29.10.2009 00:20
    Поделиться

    Александр Галибин: Я никогда не был сознательным диссидентом

    Начался второй сезон театра имени Станиславского под руководством петербургского режиссера Александра Галибина премьерой спектакля о фатальности нашего существования. С известным актером и руководителем театра встретился наш корреспондент.

    Российская газета: Александр Владимирович, только что состоялась премьера "Троянской войны не будет" по пьесе Жироду, смысл которой, "что бы человек ни делал, все будет так, как будет".

    Александр Галибин: Да, идея Жироду в трагедии человека, подвластного року. В спектакле много юмора, иронии, но все же это страшный спектакль, касающийся темы неизбежности происходящего и встречи человека с этой неизбежностью, с судьбой, причем с судьбой не своей собственной, а судьбой мира, в котором он живет.

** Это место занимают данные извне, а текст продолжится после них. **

-- ==== Sys2Proof/Tests/Slice0.lean ====
section
/-! SUPPORT. Tests: each check of WellFormed refuses an ill-formed command, the check word and HELLO on known values, and
for every statement with hypotheses concrete states and operands that meet them, clause by clause at the ends of the
ranges. -/

namespace Sys2Proof.Machine

set_option maxRecDepth 20000

/-! ### Well-formedness -/

/-- A payload of n bytes. -/
def payload (n : Nat) : List Byte := List.replicate n 0

theorem test_wf_payload_fits : Instr.wellFormed (.cue 0 (payload 56)) = true := by decide
theorem test_wf_payload_too_long : Instr.wellFormed (.cue 0 (payload 57)) = false := by decide
theorem test_wf_first_byte_of_the_row : Instr.wellFormed (.cancelCueByTrack 0 [1, 7]) = true := by decide
theorem test_wf_first_byte_of_another_row : Instr.wellFormed (.cancelCueByTrack 0 [2, 7]) = false := by decide
theorem test_wf_host_kind : Instr.wellFormed (.wellFormedFrame 0x7F 0 []) = true := by decide
theorem test_wf_kind_not_a_host_kind : Instr.wellFormed (.wellFormedFrame 0x80 0 []) = false := by decide
theorem test_wf_unknown_kind : Instr.wellFormed (.unknownRequest 0x7F 0 []) = true := by decide
theorem test_wf_unknown_kind_in_the_catalogue : Instr.wellFormed (.unknownRequest 0x13 0 []) = false := by decide
theorem test_wf_upset_inside_the_memory : Instr.wellFormed (.verifyVisitEnd [(33554431, 1)]) = true := by decide
theorem test_wf_upset_outside_the_memory : Instr.wellFormed (.verifyVisitEnd [(33554432, 1)]) = false := by decide

/-! ### Known values -/

theorem test_crc_of_one_byte : crcBytes [0x61] = 0x3E2FBCCF := by decide +kernel
theorem test_hello_is_queued_at_reset : State.reset.link.tx = [powerUpHello] := by rfl
theorem test_hello_has_its_length : powerUpHello.payload.length = 17 := by rfl
theorem test_no_word_spells_a_command : decodeTableWord 8 0 = none := by rfl
theorem test_frame_check : frameWire ⟨0x01, 9, []⟩ = [0xB7, 0, 1, 9, 0xF6] ∧ frameOf [0xB7, 0, 1, 9, 0xF6] = some ⟨0x01, 9, []⟩
    ∧ frameOf [0xB7, 0, 1, 9, 0xF7] = none := by decide
theorem test_pan_middle : (leftShare 1270 64, rightShare 1270 64) = (630, 640) := by decide
theorem test_level_truncates_toward_zero : applyLevel 64 (-3) = -1 := by decide
theorem test_level_saturates : applyLevel 255 32767 = 32767 ∧ applyLevel 255 (-32768) = -32768 := by decide

/-! ### States for the witnesses -/

/-- The state after reset with a link port that has nothing to send. -/
def quiet : State := { State.reset with link := { State.reset.link with tx := [] } }

/-- The state a command leaves. -/
def after (i : Instr) (s : State) : State :=
  match exec i s with
  | .next t => t
  | _ => s

/-- A request can be taken. -/
def takes (s : State) (kind : Byte) (p : List Byte) : Bool := s.canTake { kind := kind, tag := 9, payload := p }

/-- The song runs, a TICK boundary due. -/
def atTick : State := { quiet with clock := { Clock.cold with transport := .running, divider := 0, dividerSet := false } }

/-- The song runs, no boundary due. -/
def inBar : State := { quiet with clock := { Clock.cold with transport := .running } }

/-- A layer record of a track. -/
def someLayer (state : LayerState) (t : TrackId) (map : List (Option BlockId)) : Layer :=
  { state := state, track := t, origin := .base, map := map, level := 128, startStamp := 0, sealStamp := none
    mask := some 1, parents := [], clip := 0, gapped := false, damaged := false, pin := none }

/-- A recording on track 0 in layer 0, in its first block. -/
def someHead (mode : HeadMode) (offset : Nat) : Recording :=
  { stalled := false, track := 0, layer := 0, mode := mode, mask := 1, endCond := .openEnd, chain := false
    endPending := .none, writeOffset := offset, startPos := 0, index := some 0, written := offset, reopened := false
    atBar := false }

/-- The state with layer 0 FILLING and H0 writing it. -/
def recording (s : State) (r : Recording) (map : List (Option BlockId)) : State :=
  { (s.setLayer 0 (some (someLayer .filling 0 map))).modTrack 0 (fun t => { t with stack := [0], span := some .one }) with
    head0 := some r }

/-- The state with two SEALED layers of one map entry on track 0. -/
def twoLayers (s : State) : State :=
  ((s.setLayer 0 (some (someLayer .sealed 0 [none]))).setLayer 1 (some (someLayer .sealed 0 [none]))).modTrack 0
    fun t => { t with stack := [0, 1], span := some .one }

/-- A FOLD of layers 0 and 1. -/
def someFold : Bounce :=
  { id := 0, fold := true, auto := false, sources := [0, 1], dest := 0, levels := false, muteSources := false, mapLen := 1
    run := none, joined := false }

/-- A run whose product is layer 2. -/
def someRun (phase : IndexPhase) (frames : Nat) : Run :=
  { snapshot := [128, 128], product := 2, progress := 0, frames := frames, blocks := 0, phase := phase }

/-- Two layers and a bounce at the head of the queue, its product layer 2. -/
def bouncing (e : Bounce) : State :=
  { (twoLayers quiet).setLayer 2 (some { someLayer .filling 0 [none] with origin := .bounce }) with
    bounce := { BounceEngine.cold with queue := [e] } }

/-- The pool with block 0 OWNED by layer 0. -/
def onePool : Pool := { Pool.cold with free := allBlocks.filter (· ≠ 0), owned := [(0, ⟨0, 0, .none⟩)] }

theorem onePool_free : onePool.free = allBlocks.filter (· ≠ 0) := by simp only [onePool]

theorem onePool_entry (b : BlockId) : onePool.entry b = if b = 0 then some ⟨0, 0, .none⟩ else none := by
  unfold Pool.entry
  rw [show onePool.owned = [(0, ⟨0, 0, .none⟩)] by simp only [onePool]]
  by_cases h : b = 0
  · subst h; rfl
  · rw [if_neg h, List.find?_cons_of_neg (by simpa using Ne.symm h)]; rfl

/-- Layer 0 has block 0 and nothing else, in the pool that says so. -/
def owning (s : State) : State := { s with pool := onePool }

/-- The blocks a layer record names, none where it is FREE. -/
def blocksOf (s : State) (x : LayerId) : List BlockId := ((s.layer x).map fun l => namedBlocks l.map).getD []

theorem blocksOf_eq {s : State} {x : LayerId} {l : Layer} (h : s.layer x = some l) : namedBlocks l.map = blocksOf s x := by
  unfold blocksOf; rw [h]; rfl

/-- The free list is whole where no layer names a block. -/
theorem poolLegal_silent {s : State} (hp : s.pool = Pool.cold) (hb : ∀ x, blocksOf s x = []) : s.poolLegal where
  freeOnce := by rw [hp]; exact allBlocks_nodup
  freeIff := fun b => by rw [hp]; exact iff_of_true (mem_allBlocks b) (reset_entry b)
  named := fun x l h b hm => by rw [blocksOf_eq h, hb x] at hm; nomatch hm
  namedOnce := fun x l h => by rw [blocksOf_eq h, hb x]; exact List.nodup_nil

/-- The pool is legal where layer 0 names block 0 and no other layer a block. -/
theorem poolLegal_one {s : State} (hp : s.pool = onePool) (h0 : blocksOf s 0 = [0]) (hb : ∀ x, x ≠ 0 → blocksOf s x = []) :
    s.poolLegal where
  freeOnce := by rw [hp, onePool_free]; exact allBlocks_nodup.filter _
  freeIff := fun b => by
    rw [hp, onePool_free, onePool_entry, List.mem_filter]
    by_cases h : b = 0
    · rw [if_pos h]; exact iff_of_false (fun e => by simp [h] at e) (fun e => nomatch e)
    · rw [if_neg h]; exact iff_of_true ⟨mem_allBlocks b, by simpa using h⟩ rfl
  named := fun x l h b hm => by
    rw [blocksOf_eq h] at hm
    by_cases hx : x = 0
    · subst hx; rw [h0] at hm
      rw [List.mem_singleton.1 hm, hp]; rfl
    · rw [hb x hx] at hm; nomatch hm
  namedOnce := fun x l h => by
    rw [blocksOf_eq h]
    by_cases hx : x = 0
    · subst hx; rw [h0]; exact List.nodup_singleton 0
    · rw [hb x hx]; exact List.nodup_nil

/-- A BAR cue that mutes track 0. -/
def someCue (delay : Nat) : Cue := { id := 0, action := .mute (.track 0), grid := .bar, delay := delay }

/-- A prompt entry. -/
def someEntry : ToneEntry := { pitch := 40, code := 6, rest := false, tie := true }

/-! ### Witnesses: the block as a whole and requests -/

/-- A command is waiting. -/
def waiting : State := { State.reset with pending := [.byteGap] }

theorem test_witness_StepRunsTheFrontCommand : waiting.pending = [.byteGap] := by rfl
theorem test_witness_EmptyQueueLeavesTheState : State.reset.pending = [] := by rfl
theorem test_witness_MemoryFormIsKeptByEveryStep : waiting.memoryLegal ∧ ∃ t, step waiting = .next t :=
  ⟨⟨List.Pairwise.nil, fun _ h => absurd h List.not_mem_nil⟩, _, rfl⟩
theorem test_witness_LinkLimitsAreKeptByEveryStep : waiting.linkLegal ∧ ∃ t, step waiting = .next t :=
  ⟨by unfold State.linkLegal; decide, _, rfl⟩
theorem test_witness_ClockRangesAreKeptByEveryStep : waiting.clockLegal ∧ ∃ t, step waiting = .next t :=
  ⟨{ period := by decide, meter := by decide, pending := fun p b h => (nomatch h), tick := by decide, beat := by decide
     bar := ⟨fun _ => rfl, fun l h => (nomatch h)⟩, countIn := by decide, taps := by decide
     atZero := fun _ => ⟨rfl, rfl⟩ }, _, rfl⟩
theorem test_witness_BlockPartitionIsKeptByEveryStep : waiting.poolLegal ∧ ∃ t, step waiting = .next t :=
  ⟨{ freeOnce := allBlocks_nodup, freeIff := fun b => iff_of_true (mem_allBlocks b) (reset_entry b)
     named := fun x l h => by rw [show waiting.layer x = none from reset_layer x] at h; nomatch h
     namedOnce := fun x l h => by rw [show waiting.layer x = none from reset_layer x] at h; nomatch h }, _, rfl⟩
theorem test_witness_QueueLimitsAreKeptByEveryStep : waiting.queuesLegal ∧ ∃ t, step waiting = .next t :=
  ⟨by unfold State.queuesLegal; decide, _, rfl⟩

theorem test_witness_RequestTakenChangesOnlyTheLink : quiet.bnd.walk = none ∧ quiet.bnd.sceneStep = none
      ∧ quiet.beginIsDue = false ∧ quiet.pool.behind = none := by decide
/-- A request and a second one behind it wait. -/
def standbyWaits : State :=
  { quiet with link := { quiet.link with requests := [⟨0x04, 9, []⟩, ⟨0x13, 9, []⟩] } }

theorem test_witness_StandbyIsEntered_request_waiting :
    takes standbyWaits 0x04 [] = true ∧ standbyWaits.sup.state = .ready ∧ standbyWaits.takeRequest.standbyBusy = false
      ∧ standbyWaits.link.requests.tail ≠ [] := by decide
theorem test_witness_WrongLengths :
    requestFrame (.stop 9 [1]) = some ⟨0x13, 9, [1]⟩ ∧ (Instr.stop 9 [1]).wellFormed = true
      ∧ takes quiet 0x13 [1] = true ∧ catalogueLength 0x13 ≠ some 1 := by decide
theorem test_witness_UnknownKinds :
    (0x7F : Byte).toNat < 0x80 ∧ takes quiet 0x7F [] = true ∧ catalogueLength 0x7F ≠ some 0
      ∧ takes quiet 0x13 [0] = true ∧ catalogueLength 0x13 ≠ some 1 := by decide
theorem test_witness_RepliesHaveTheCatalogueLength :
    requestFrame (.resetCauseRead 9 [2]) = some ⟨0x02, 9, [2]⟩ ∧ (Instr.resetCauseRead 9 [2]).wellFormed = true
      ∧ takes quiet 0x02 [2] = true ∧ catalogueLength 0x02 = some 1 := by decide

/-- The scan runs. -/
def scanning : State := { quiet with sup := { quiet.sup with state := .verifying } }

    РГ: Иначе говоря, человек фатален. Как вы к этому сами относитесь?

    Галибин: Я предпочитаю давать случиться тому, что должно случиться. Я все, что происходит в моей судьбе, принимаю. Случилось так, что я на три года уехал в Сибирь, руководить театром "Глобус", значит, так должно было случиться. Я вернулся в Петербург - значит, так складывается моя дорога. Теперь я работаю в Москве. Если что-то еще случится в моей судьбе, я это приму.

    РГ: Вы легко принимали эпоху 70-х? Или все же нет - судя по некоторым вашим спектаклям, возвращающим нас в это время.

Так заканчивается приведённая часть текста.